Untuk memudahkan kamu mengenalnya lebih dekat, berikut adalah ringkasan profil dan info penting seputar suplemen Vitamin B complex yang perlu kamu tahu:

  • Golongan & Kategori: Masuk dalam golongan suplemen vitamin dan termasuk kategori obat bebas (berlogo hijau), sehingga kamu bisa membelinya dengan mudah tanpa resep dokter di apotek.
  • Delapan Kandungan Utama: Di dalam satu wadah suplemen biasanya sudah lengkap melingkupi vitamin B1 (thiamine), B2 (riboflavin), B3 (niacin), B5 (pantothenic acid), B6 (pyridoxine), B7 (biotin), B9 (asam folat), dan B12 (cobalamin).
  • Bentuk Suplemen: Produk ini sangat fleksibel karena tersedia dalam berbagai bentuk mulai dari tablet, kapsul, tablet effervescent, sirup, cairan tetes oral (drops), hingga sediaan suntik.
  • Manfaat Utama untuk Kamu: Berfungsi penuh untuk mendukung metabolisme energi agar kamu tidak gampang lemas, menjaga kesehatan sistem saraf, mencegah anemia, mengontrol suasana hati (mood), meningkatkan konsentrasi, serta merawat kesehatan kulit, rambut, dan mata kamu.
  • Aturan untuk Ibu Hamil & Menyusui: Sediaan tablet atau cair umumnya sangat aman dikonsumsi untuk mendukung kesehatan kamu dan tumbuh kembang janin, asalkan dosisnya sesuai Angka Kebutuhan Gizi (AKG). Namun, khusus untuk sediaan suntik, kamu tidak boleh menggunakannya kecuali atas anjuran langsung dari dokter.
  • Merek Dagang Populer di Pasaran: Jika kamu ingin membelinya, beberapa merek terkenal yang mudah kamu temukan di antaranya adalah Vitamin B Complex IPI, Neurobion Forte, Nutrimax B Complex, Holisticare Fit, Enervita B Complex Plus, atau Vitamin B Complex generik.

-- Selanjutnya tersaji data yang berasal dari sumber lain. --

-- ==== Sys2Proof/Machine/Focus.lean ====
section
/-!
DEFINITION. Focus acquisition (R151 to R153), the layer probe, layer jumps (R154, R155), fine jumps and seeks (R156,
R157), the fallback (R160) and the reactions of R162, as operations on one bay; and the commands that are their timers.
-/

namespace Sys2Proof.Machine

/-- The layer a record of this chapter names (R176, R601). -/
def State.layerItem (s : State) (n : Nat) : Nat := s.get (R.FT_STAT.LAYER n)

/-- A record of this chapter: its items, then the layer (R176, R601). -/
def State.recordFocus (s : State) (n code : Nat) (items : List Nat) : State := s.recordBay n code (items ++ [s.layerItem n])

/-! ## Acquisition (R151, R153) -/

/-- Begin the sweep of step 3, or the capture ramp of step 4. -/
def State.beginRamp (s : State) (n : Nat) (stage : AcqStage) : State :=
  let len := 400 * s.acting (R.FOC_ACQ.SRCH_T n) 5 100
  let lo := s.getS (R.FOC_SRCH.SRCH_LO n)
  let s1 := ((s.setAuto n 0 false).setMan n 0 (65536 * lo)).put (R.FT_STAT.FOCUS n) 1
  s1.onFocus n fun f =>
    let g := { f with acq := stage, ramp := 0, rampLen := len, inCurve := false, curveZero := none }
    if stage = .sweep then { g with bestAmp := 0, curves := 0 } else g

/-- Begin the layer probe (R152). -/
def State.beginProbe (s : State) (n : Nat) : State := s.onFocus n fun f => { f with probing := true, probeN := 0 }

/-- Home the SA lens again on optical evidence (R219). -/
def State.saRehome (s : State) (n found : Nat) : State :=
  let f := (s.bay n).focus
  let s1 := s.recordBay n 0x0704 [f.target, found, ofInt 16 (microIndex (s.stepper true n).pos)]
  (((s1.zero (R.STEP_STAT.SA_HOMED n)).zero (R.STEP_STAT.SA_ARRIVED n)).stepHome true n).onFocus n fun f =>
    { f with acq := .saMove, fail35 := 0, wrong6 := 0 }

/-- A stage of acquisition fails (R153): one attempt.  `fuel` bounds the sweeps that fail at once. -/
def State.acqFailFuel (n : Nat) : Nat → Nat → State → State
  | 0, _, s => s
  | fuel + 1, step, s =>
    let fails := (s.bay n).focus.fails + 1
    let run := if step ≤ 5 then (s.bay n).focus.fail35 + 1 else 0
    let s1 := s.onFocus n fun f => { f with fails := fails, fail35 := run, probing := false }
    if s1.acting (R.FOC_ACQ.TRIES n) 1 8 ≤ fails then (s1.recordFocus n 0x0501 [step]).bayFaultStop n 0x0501
    else if step ≤ 5 then
      if 2 ≤ run then
        let (x, s2) := s1.fresh 8
        s2.saRehome n x
      else
        let s2 := s1.beginRamp n .sweep
        if s2.getS (R.FOC_SRCH.SRCH_HI n) ≤ s2.getS (R.FOC_SRCH.SRCH_LO n) then State.acqFailFuel n fuel 3 s2 else s2
    else (s1.onFocus n fun f => { f with acq := .probe }).beginProbe n

/-- A stage of acquisition fails (R153). -/
def State.acqFail (s : State) (n step : Nat) : State := State.acqFailFuel n 9 step s

/-- Step 3 begins (R151): a sweep whose start is not below its end fails at once (R167). -/
def State.beginSweep (s : State) (n : Nat) : State :=
  let s1 := s.beginRamp n .sweep
  if s1.getS (R.FOC_SRCH.SRCH_HI n) ≤ s1.getS (R.FOC_SRCH.SRCH_LO n) then s1.acqFail n 3 else s1

/-- Go on from the SA move when both steppers allow it (R151 steps 2 and 3, R213). -/
def State.acqProceed (s : State) (n : Nat) : State :=
  let f := (s.bay n).focus
  if f.acq = .blocked ∧ s.lasersAllowed then s.acqStep1 n
  else if f.acq = .saMove ∧ s.bayState n = BS.FOCUSING ∧ s.on (R.STEP_STAT.SA_HOMED n) then
    if s.on (R.STEP_STAT.SA_ARRIVED n) then
      (if s.on (R.STEP_STAT.SLED_ARRIVED n) then s.beginSweep n else s)
    else if s.on (R.SA_TGT.GO n) then s
    else s.stepGo true n (s.saTarget n f.target)
  else s

/-- Wedge acquisition begins on the expected layer (R151 step 6, R97): in `LOCKED` it is complete at once. -/
def State.beginWedges (s : State) (n layer : Nat) : State :=
  let s1 := (s.put (R.ANG_STAT.LAYER n) layer).startAcq n
  s1.onFocus n fun f => { f with acq := if s1.on (R.ANG_STAT.ACQ n) then .wedges else .track, prevTrack := none }

/-! ## Layer jumps (R154, R155) -/

/-- The jump's next layer on the way to its end. -/
def nextLayer (a b : Nat) : Nat := if a < b then a + 1 else a - 1

/-- Begin a layer jump or a series (R154 steps 1 and 2). -/
def State.beginJump (s : State) (n from_ final : Nat) : State :=
  let nx := nextLayer from_ final
  let s1 := ((s.setLearn n false).setAuto n 1 false).openBridge n 1023 nx
  let s2 := s1.onFocus n fun f => { f with jump := .saWait, jumpTo := nx, jumpEnd := final, saFrom := (s1.stepper true n).pos,
                                            fine := .off, probing := false }
  ((s2.zero (R.STEP_STAT.SA_ARRIVED n)).put (R.FT_STAT.FOCUS n) 3).stepGo true n (s2.saTarget n final)

/-- The kick (R154 step 3): positive towards a lower layer number. -/
def State.jumpKick (s : State) (n : Nat) : State :=
  let f := (s.bay n).focus
  let base := (s.loop n 0).lastU
  let amp : Int := s.get (R.LJ_KICK.AMP n) * 65536
  let dir : Int := if f.jumpEnd < s.get (R.FT_STAT.LAYER n) then 1 else -1
  ((s.setAuto n 0 false).setMan n 0 (satQ31 (base + dir * amp))).onFocus n fun f => { f with jump := .kick, jumpBase := base, jumpDir := dir }

/-- Whether the SA move has covered SA_START of its distance (R154 step 3). -/
def State.saStarted (s : State) (n : Nat) : Bool :=
  let f := (s.bay n).focus
  let p := s.stepper true n
  let tgt := clampInt (s.stepMin true n) (s.stepMax true n) (posValue true (s.get (R.SA_TGT.POS n))) * 65536
  decide ((tgt - f.saFrom).natAbs * s.acting (R.LJ_CTL.SA_START n) 0 100 ≤ (p.pos - f.saFrom).natAbs * 100)

/-- Kick if the SA move has come far enough. -/
def State.jumpProceed (s : State) (n : Nat) : State :=
  match (s.bay n).focus.jump with
  | .saWait => if s.saStarted n then s.jumpKick n else s
  | .probe => if s.on (R.STEP_STAT.SA_ARRIVED n) && !(s.bay n).focus.probing then s.beginProbe n else s
  | _ => s

/-- A jump fails (R155): during acquisition it is a failure at step 6; elsewhere the bay enters `RECOVERY` and goes on to
`FOCUSING` on the intended layer. -/
def State.jumpFail (s : State) (n found : Nat) : State :=
  let f := (s.bay n).focus
  let s1 := (s.recordFocus n 0x0508 [f.jumpEnd, found]).onFocus n fun f => { f with jump := .off, probing := false }
  if s1.bayState n = BS.FOCUSING then (s1.closeBridge n).acqFail n 6 else s1.enterRecovery n 0x0508 true f.jumpEnd

/-- The layer probe has found a layer (R152, R151 step 6, R154 step 8). -/
def State.probeFound (s : State) (n layer : Nat) : State :=
  let f := (s.bay n).focus
  let s1 := s.onFocus n fun f => { f with probing := false }
  if f.jump = .probe then
    if layer = f.jumpEnd then
      let s2 := ((s1.closeBridge n).put (R.FT_STAT.LAYER n) layer).onFocus n fun f => { f with jump := .track, prevTrack := none }
      if f.acq = .probe then (s2.onFocus n fun f => { f with jump := .off, wrong6 := 0 }).beginWedges n layer else s2
    else s1.jumpFail n layer
  else if f.acq = .probe then
    if layer = f.target then
      ((s1.put (R.FT_STAT.LAYER n) layer).onFocus n fun f => { f with wrong6 := 0 }).beginWedges n layer
    else
      let s2 := s1.onFocus n fun f => { f with wrong6 := f.wrong6 + 1 }
      if 2 ≤ f.wrong6 + 1 then s2.saRehome n layer
      else (s2.put (R.FT_STAT.LAYER n) layer).beginJump n layer f.target
  else s1

/-- A detection for the layer probe (R152): any whose parity checks. -/
def State.probeDetection (s : State) (n layer : Nat) : State :=
  let f := (s.bay n).focus
  if f.probing then
    let k := if f.probeN = 0 ∨ f.probeL ≠ layer then 1 else f.probeN + 1
    let s1 := s.onFocus n fun f => { f with probeL := layer, probeN := k }
    if s1.acting (R.LJ_CTL.PROBE_N n) 2 15 ≤ k then s1.probeFound n layer else s1
  else s

/-! ## Fine jumps and seeks (R156, R157) -/

/-- The bridge of a fine jump of `d` tracks (R156): ceil of kick, brake and settle over the wedge period. -/
def State.fineBridge (s : State) (n d : Nat) : Nat :=
  let q := s.get (R.TJ_TAB.KICK_T n (d - 1)) + s.get (R.TJ_TAB.BRAKE_T n (d - 1)) + 4 * s.acting (R.TRK_ADV.TJ_SETTLE n) 0 200
  (q * 320 * s.get (R.ANG_RATE.RATE n) + (16384 * 2 ^ 30 - 1)) / (16384 * 2 ^ 30)

/-- Kick of a fine jump (R156 steps 1 and 2): positive drive moves the spot towards the rim. -/
def State.fineKick (s : State) (n : Nat) (d : Int) : State :=
  let k := clampNat 1 16 d.natAbs
  let base := (s.loop n 1).lastU
  let amp : Int := 2 ^ 23 * s.get (R.TJ_TAB.AMP n (k - 1))
  let s1 := ((s.setLearn n false).setAuto n 1 false).openBridge n (s.fineBridge n k) (s.get (R.ANG_STAT.LAYER n))
  (s1.setMan n 1 (satQ31 (base + d.sign * amp))).onFocus n fun f =>
    { f with fine := .kick, fineD := d, fineBase := base, expTrack := f.expTrack + d }

/-- Ask for a fine jump of `d` tracks: at most 16 at once, the rest to follow (R156). -/
def State.fineJump (s : State) (n : Nat) (d : Int) : State :=
  if d = 0 then s
  else
    let c := clampInt (-16) 16 d
    s.onFocus n fun f => { f with fine := .due, fineD := c, fineLeft := d - c }

/-- A coarse step (R157 step 2): tracking in manual at 0, a bridge, and the sled moved by the distance. -/
def State.coarseStep (s : State) (n : Nat) (d : Int) : State :=
  let s1 := (((s.setLearn n false).setAuto n 1 false).setMan n 1 0).openBridge n 1023 (s.get (R.ANG_STAT.LAYER n))
  let p := microIndex (s1.stepper false n).pos
  ((s1.onFocus n fun f => { f with coarseOn := true, coarse := f.coarse + 1, fine := .off }).stepHold false n).stepGo false n
    (p + rdiv (4096 * d) 10000)

/-- Go on with a seek from the present track (R157). -/
def State.seekProceed (s : State) (n : Nat) : State :=
  let f := (s.bay n).focus
  match f.seekTo with
  | none => s
  | some t =>
    let d := t - s.getTrack (R.FT_STAT.TRACK n)
    if d = 0 then s.onFocus n fun f => { f with seekTo := none, coarse := 0, fineSlips := 0 }
    else if d.natAbs ≤ 64 then s.fineJump n d
    else if 3 ≤ f.coarse then
      (s.recordFocus n 0x0507 [ofInt 18 t, s.get (R.FT_STAT.TRACK n)]).enterRecovery n 0x0507 false (s.get (R.FT_STAT.LAYER n))
    else s.coarseStep n d

/-- Begin a seek to a track (R157). -/
def State.seek (s : State) (n : Nat) (t : Int) : State :=
  (s.onFocus n fun f => { f with seekTo := some t, coarse := 0, fineSlips := 0 }).seekProceed n

/-! ## Fallback (R160) -/

/-- Count a side beam's offset (R160): `wide` tells |d_x| > SIDE_LIM; `beam` 0 is I, 2 is O. -/
def State.sideCount (s : State) (n beam : Nat) (wide : Bool) (ofs : Int) : State :=
  let f := (s.bay n).focus
  let c := if wide then (if beam = 0 then f.sideI else f.sideO) + 1 else 0
  let s1 := s.onFocus n fun f => if beam = 0 then { f with sideI := c } else { f with sideO := c }
  let layer := s1.get (R.FT_STAT.LAYER n)
  if c = s1.acting (R.TRK_SIDE.SIDE_RUN n) 16 1023 ∧ s1.on (R.FT_CTL.FALLBACK_EN n) ∧ !s1.bitOf (R.TRK_FALLBACK.LAYERS n) layer then
    (s1.setBitOf (R.TRK_FALLBACK.LAYERS n) layer true).recordFocus n 0x0509 [beam, ofInt 16 ofs]
  else s1

/-! ## Timers of this chapter -/

/-- FOCUS_SWEEP_END (R151 steps 3 and 4): the strongest curve is chosen and the capture begins, or the stage fails. -/
def execFocusSweepEnd (n : Nat) (s : State) : Host.Outcome State Fault Refusal :=
  s.onBay n fun s =>
    let f := (s.bay n).focus
    match f.acq with
    | .sweep => if 0 < f.curves then s.beginRamp n .capture else s.acqFail n 3
    | .capture => s.acqFail n 4
    | _ => s

/-- FOCUS_SETTLE_END (R151 step 5). -/
def execFocusSettleEnd (n : Nat) (s : State) : Host.Outcome State Fault Refusal :=
  s.onBay n fun s =>
    if (s.bay n).focus.acq = .settle then (s.onFocus n fun f => { f with acq := .probe, fail35 := 0 }).beginProbe n else s

/-- LAYER_PROBE_FAIL (R152): a failure of the acquisition or of the jump that probes. -/
def execLayerProbeFail (n : Nat) (s : State) : Host.Outcome State Fault Refusal :=
  s.onBay n fun s =>
    let f := (s.bay n).focus
    if f.probing then
      if f.jump = .probe then
        let (x, s1) := s.fresh 8
        s1.jumpFail n x
      else if f.acq = .probe then s.acqFail n 6
      else s.onFocus n fun f => { f with probing := false }
    else s

/-- TRACKING_CLOSE_TIMEOUT (R151, R153): tracking has not closed within 16 revolutions. -/
def execTrackingCloseTimeout (n : Nat) (s : State) : Host.Outcome State Fault Refusal :=
  s.onBay n fun s =>
    let f := (s.bay n).focus
    if (f.acq = .track ∨ f.acq = .tilt) ∧ s.bayState n = BS.FOCUSING then s.acqFail n 7 else s

/-- LJ_KICK_END (R154 step 4): the output returns to the last automatic value. -/
def execLjKickEnd (n : Nat) (s : State) : Host.Outcome State Fault Refusal :=
  s.onBay n fun s =>
    let f := (s.bay n).focus
    if f.jump = .kick then (s.setMan n 0 f.jumpBase).onFocus n fun f => { f with jump := .leaving } else s

/-- LJ_BRAKE_END (R154 step 6). -/
def execLjBrakeEnd (n : Nat) (s : State) : Host.Outcome State Fault Refusal :=
  s.onBay n fun s =>
    let f := (s.bay n).focus
    if f.jump = .brake then (s.setMan n 0 f.jumpBase).onFocus n fun f => { f with jump := .close } else s

/-- LJ_CLOSE_TIMEOUT (R155). -/
def execLjCloseTimeout (n : Nat) (s : State) : Host.Outcome State Fault Refusal :=
  s.onBay n fun s =>
    if (s.bay n).focus.jump = .close then
      let (x, s1) := s.fresh 8
      s1.jumpFail n x
    else s

/-- LJ_SETTLE_END (R154 steps 7 and 8): the next jump of a series, or the probe once the SA move is complete. -/
def execLjSettleEnd (n : Nat) (s : State) : Host.Outcome State Fault Refusal :=
  s.onBay n fun s =>
    let f := (s.bay n).focus
    if f.jump = .settle then
      if f.jumpTo = f.jumpEnd then (s.onFocus n fun f => { f with jump := .probe }).jumpProceed n
      else
        let nx := nextLayer f.jumpTo f.jumpEnd
        ((s.openBridge n 1023 nx).onFocus n fun f => { f with jump := .saWait, jumpTo := nx }).jumpProceed n
    else s

/-- TJ_KICK_END (R156): the opposite drive. -/
def execTjKickEnd (n : Nat) (s : State) : Host.Outcome State Fault Refusal :=
  s.onBay n fun s =>
    let f := (s.bay n).focus
    if f.fine = .kick then
      let amp : Int := 2 ^ 23 * s.get (R.TJ_TAB.AMP n (clampNat 1 16 f.fineD.natAbs - 1))
      (s.setMan n 1 (satQ31 (f.fineBase - f.fineD.sign * amp))).onFocus n fun f => { f with fine := .brake }
    else s

/-- TJ_BRAKE_END (R156): the last automatic output is held. -/
def execTjBrakeEnd (n : Nat) (s : State) : Host.Outcome State Fault Refusal :=
  s.onBay n fun s =>
    let f := (s.bay n).focus
    if f.fine = .brake then (s.setMan n 1 f.fineBase).onFocus n fun f => { f with fine := .settle } else s

/-- TJ_SETTLE_END (R156). -/
def execTjSettleEnd (n : Nat) (s : State) : Host.Outcome State Fault Refusal :=
  s.onBay n fun s => if (s.bay n).focus.fine = .settle then s.onFocus n fun f => { f with fine := .confirm } else s

/-- FALLBACK_CLEAR_WRITE (R160): the layers of the mask return to three beams at the next advance. -/
def execFallbackClearWrite (n mask : Nat) (s : State) : Host.Outcome State Fault Refusal :=
  s.onBay n fun s =>
    let v := s.get (R.TRK_FALLBACK.LAYERS n)
    s.put (R.TRK_FALLBACK.LAYERS n) (v - (v &&& mask))

/-- RECOVERY_TIMEOUT (R163): step 2 has not completed within REC_TMO. -/
def execRecoveryTimeout (n : Nat) (s : State) : Host.Outcome State Fault Refusal :=
  s.onBay n fun s =>
    if s.bayState n = BS.RECOVERY then s.startFocusing n (s.bay n).focus.retLayer Why.sequence 0 else s

end Sys2Proof.Machine
end

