-- ==== Sys2Proof/Machine/Write.lean ====
section
/-!
DEFINITION. Writing (11_write_path.md): sectors of a run and their journal entries (R308, R309), the blank test (R299), verify
(R302), relocation (R304), defect-list staging and commits (R305), parity buffers and the close of an extent (R306, R307).
-/

namespace Sys2Proof.Machine

/-! ## Sectors -/

/-- Whether a sector belongs to a run: it has its journal entry, or is the slot of an entry being replayed (R311). -/
def WSector.inRun (x : WSector) : Bool := decide (x.entry < 64) || x.kind == 5

/-- Change the sector of a run in a slot. -/
def State.onSector (s : State) (n psa : Nat) (f : WSector → WSector) : State :=
  s.onWrite n fun w => { w with run := w.run.map fun y => if y.psa = psa then f y else y }

/-- The item number of a sector that is no item of its command. -/
def noItem : Nat := 0xFFFFFFFF

/-- Set how an item of a writing command ended. -/
def State.setItem (s : State) (n t i fail : Nat) : State :=
  s.onTag n t fun c => if i = noItem ∨ c.items.has i ∨ c.count ≤ i then c
    else { c with items := c.items.put i { outcome := 0, fail := fail } }

/-- This unit's ID as the disc records it (R43, R50): 0xFFFF while Roll call has assigned none (R293). -/
def State.writer (s : State) : Nat := if s.on R.MC_UID.VALID then s.get R.MC_UID.ID else 0xFFFF

/-! ## The journal of a run (R309) -/

/-- Give the waiting sectors of a run their journal entries (R308): consecutive slots of one kind on one track share one,
of at most 163 slots.  Without a FREE entry they wait. -/
def State.armRun (n : Nat) : Nat → State → State
  | 0, s => s
  | fuel + 1, s =>
    match (s.bay n).writing.run.find? fun x => x.phase == .waiting && !x.inRun with
    | none => s
    | some x =>
      let todo := (s.bay n).writing.run.filter fun y => y.phase == .waiting && !y.inRun && y.kind == x.kind && y.tag == x.tag
      let k := ((List.range 163).takeWhile fun j => todo.any fun y => y.psa == x.psa + j).length
      match s.createEntry n x.psa noPsa k x.kind 0 (if x.tag < 64 then x.tag else 0xFF) with
      | none => s
      | some (i, s1) =>
        let give := fun (y : WSector) => if todo.contains y ∧ x.psa ≤ y.psa ∧ y.psa < x.psa + k then { y with entry := i } else y
        State.armRun n fuel (s1.onWrite n fun w => { w with run := w.run.map give })

/-! ## Defect records (R304, R305) -/

/-- Entries in COMMIT_WAIT that are not stale. -/
def State.commitWait (s : State) (n : Nat) : Nat := ((s.bay n).writing.journal.filter fun e => e.2.state == 3 && !e.2.stale).length

/-- A commit is wanted: an item of the scheduler, URGENT where a threshold asks for it (R402). -/
def State.wantCommit (s : State) (n : Nat) (urgent : Bool) : State :=
  s.onSched n fun c => { c with dlBorn := if c.dlDue then c.dlBorn else s.ms, dlDue := true, dlUrg := c.dlUrg || urgent }

/-- Stage a defect record (R50, R304), with the journal entry that it retires. -/
def State.stageRecord (s : State) (n home spare reason entry : Nat) : State :=
  let w := (s.bay n).writing
  let d : DefectRec := ⟨home, spare, s.rtc, reason, s.writer⟩
  let s1 := (s.onWrite n fun w => { w with staged := w.staged ++ [(d, entry)], oldest := if w.staged.isEmpty then s.ms else w.oldest }).showWrite n
  if 254 ≤ w.staged.length + 1 ∨ 32 ≤ s1.commitWait n then s1.wantCommit n true else s1

/-! ## Relocation (R304) -/

/-- Slots that the defect list or the journal names as copies, or that were found written (R48, R304). -/
def State.sparesUsed (s : State) (n : Nat) : List Nat :=
  let b := s.bay n
  b.disc.defects.map (·.spare) ++ b.writing.staged.map (·.1.spare) ++ b.disc.spares ++
    (b.writing.journal.filter fun e => e.2.kind == 2).map (·.2.psa) ++ b.writing.run.map (·.psa)

/-- The encoded bytes of a copy: FLAGS bit 0 set (R304). -/
def copyBytes (b : List Byte) : List Byte :=
  if b.length = 4128 then b.take 4099 ++ [BitVec.ofNat 8 ((b.getD 4099 0).toNat / 2 * 2 + 1)] ++ b.drop 4100 else b

/-- Forget the failed sectors that a copy of `home` replaces. -/
def State.dropFailed (s : State) (n home : Nat) : State :=
  ((s.bay n).writing.run.filter fun y => y.phase == .failed && y.home == home).foldl (fun s y => s.dropSector n y) s

/-- Whether the relocation hook may name a slot (R502): a spare slot of the layer, at or beyond its area's cursor. -/
def spareAllowed (used : List Nat) (layer p : Nat) : Bool :=
  (List.range 32).any fun z =>
    match spareNumber layer z p, (nextSpareInZone used layer z).bind (spareNumber layer z) with
    | some i, some j => decide (j ≤ i) && (spareSlot layer z i).psa == p && decide ((slotOfPsa p).track < 143999)
    | _, _ => false

/-- The spare a copy takes (R48, R49) as the relocation hook leaves it (R501, R502). -/
def State.chooseSpare (s : State) (n home : Nat) : Option Nat × State :=
  let a := slotOfPsa home
  let p := nextSpare (s.sparesUsed n) a.layer (zoneOfTrack a.track)
  match s.callHook n 1 with
  | (none, s1) => (p, s1)
  | (some (q, v), s1) =>
    if spareAllowed (s.sparesUsed n) a.layer v then (some v, s1)
    else if v = p.getD noPsa then (p, s1)
    else (p, s1.hookOverride q 1 v (p.getD noPsa))

/-- Relocate one queued copy: a spare and a journal entry, or none is free.  The flag tells whether it left the queue. -/
def State.relocOne (s : State) (n : Nat) (x : WSector) : Bool × State :=
  let a := slotOfPsa x.home
  let unqueue := fun (s : State) => s.onWrite n fun w => { w with reloc := w.reloc.erase x }
  match s.chooseSpare n x.home with
  | (none, s) =>
    let s1 := (((unqueue s).stageRecord n x.home noPsa x.reason 64).raise (R.WR_STAT.SPARES_FULL n)).recordBay n 0x0A04
      [a.layer, zoneOfTrack a.track, x.home]
    (true, ((s1.setItem n x.tag x.item ST.MEDIA_SPARES_FULL).dropFailed n x.home).showWrite n)
  | (some p, s) =>
    match s.createEntry n p x.home 1 2 x.reason (if x.tag < 64 then x.tag else 0xFF) with
    | none => (false, s)
    | some (i, s1) =>
      let y := { x with psa := p, entry := i, info := if isParityHome x.home then x.info else copyBytes x.info, phase := .waiting }
      (true, (((unqueue s1).dropFailed n x.home).onWrite n fun w => { w with run := w.run ++ [y] }).showWrite n)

Mengingat kandungan dan dosis pada tiap merek bisa berbeda-beda, ada baiknya kamu tetap membaca petunjuk kemasan atau berkonsultasi ke dokter terlebih dahulu sebelum menggunakannya secara rutin, ya!

Baca Juga: Infus Vitamin C: Manfaat, Efek Samping, dan Prosedurnya

Jenis-Jenis Vitamin B Complex di Dalam Suplemen

Seperti yang sudah disebutkan sebelumnya, istilah complex di sini menandakan bahwa ada delapan jenis vitamin B berbeda yang bekerja sama di dalam tubuh kamu. Masing-masing jenisnya memiliki fungsi spesifik yang unik dan tidak bisa digantikan satu sama lain.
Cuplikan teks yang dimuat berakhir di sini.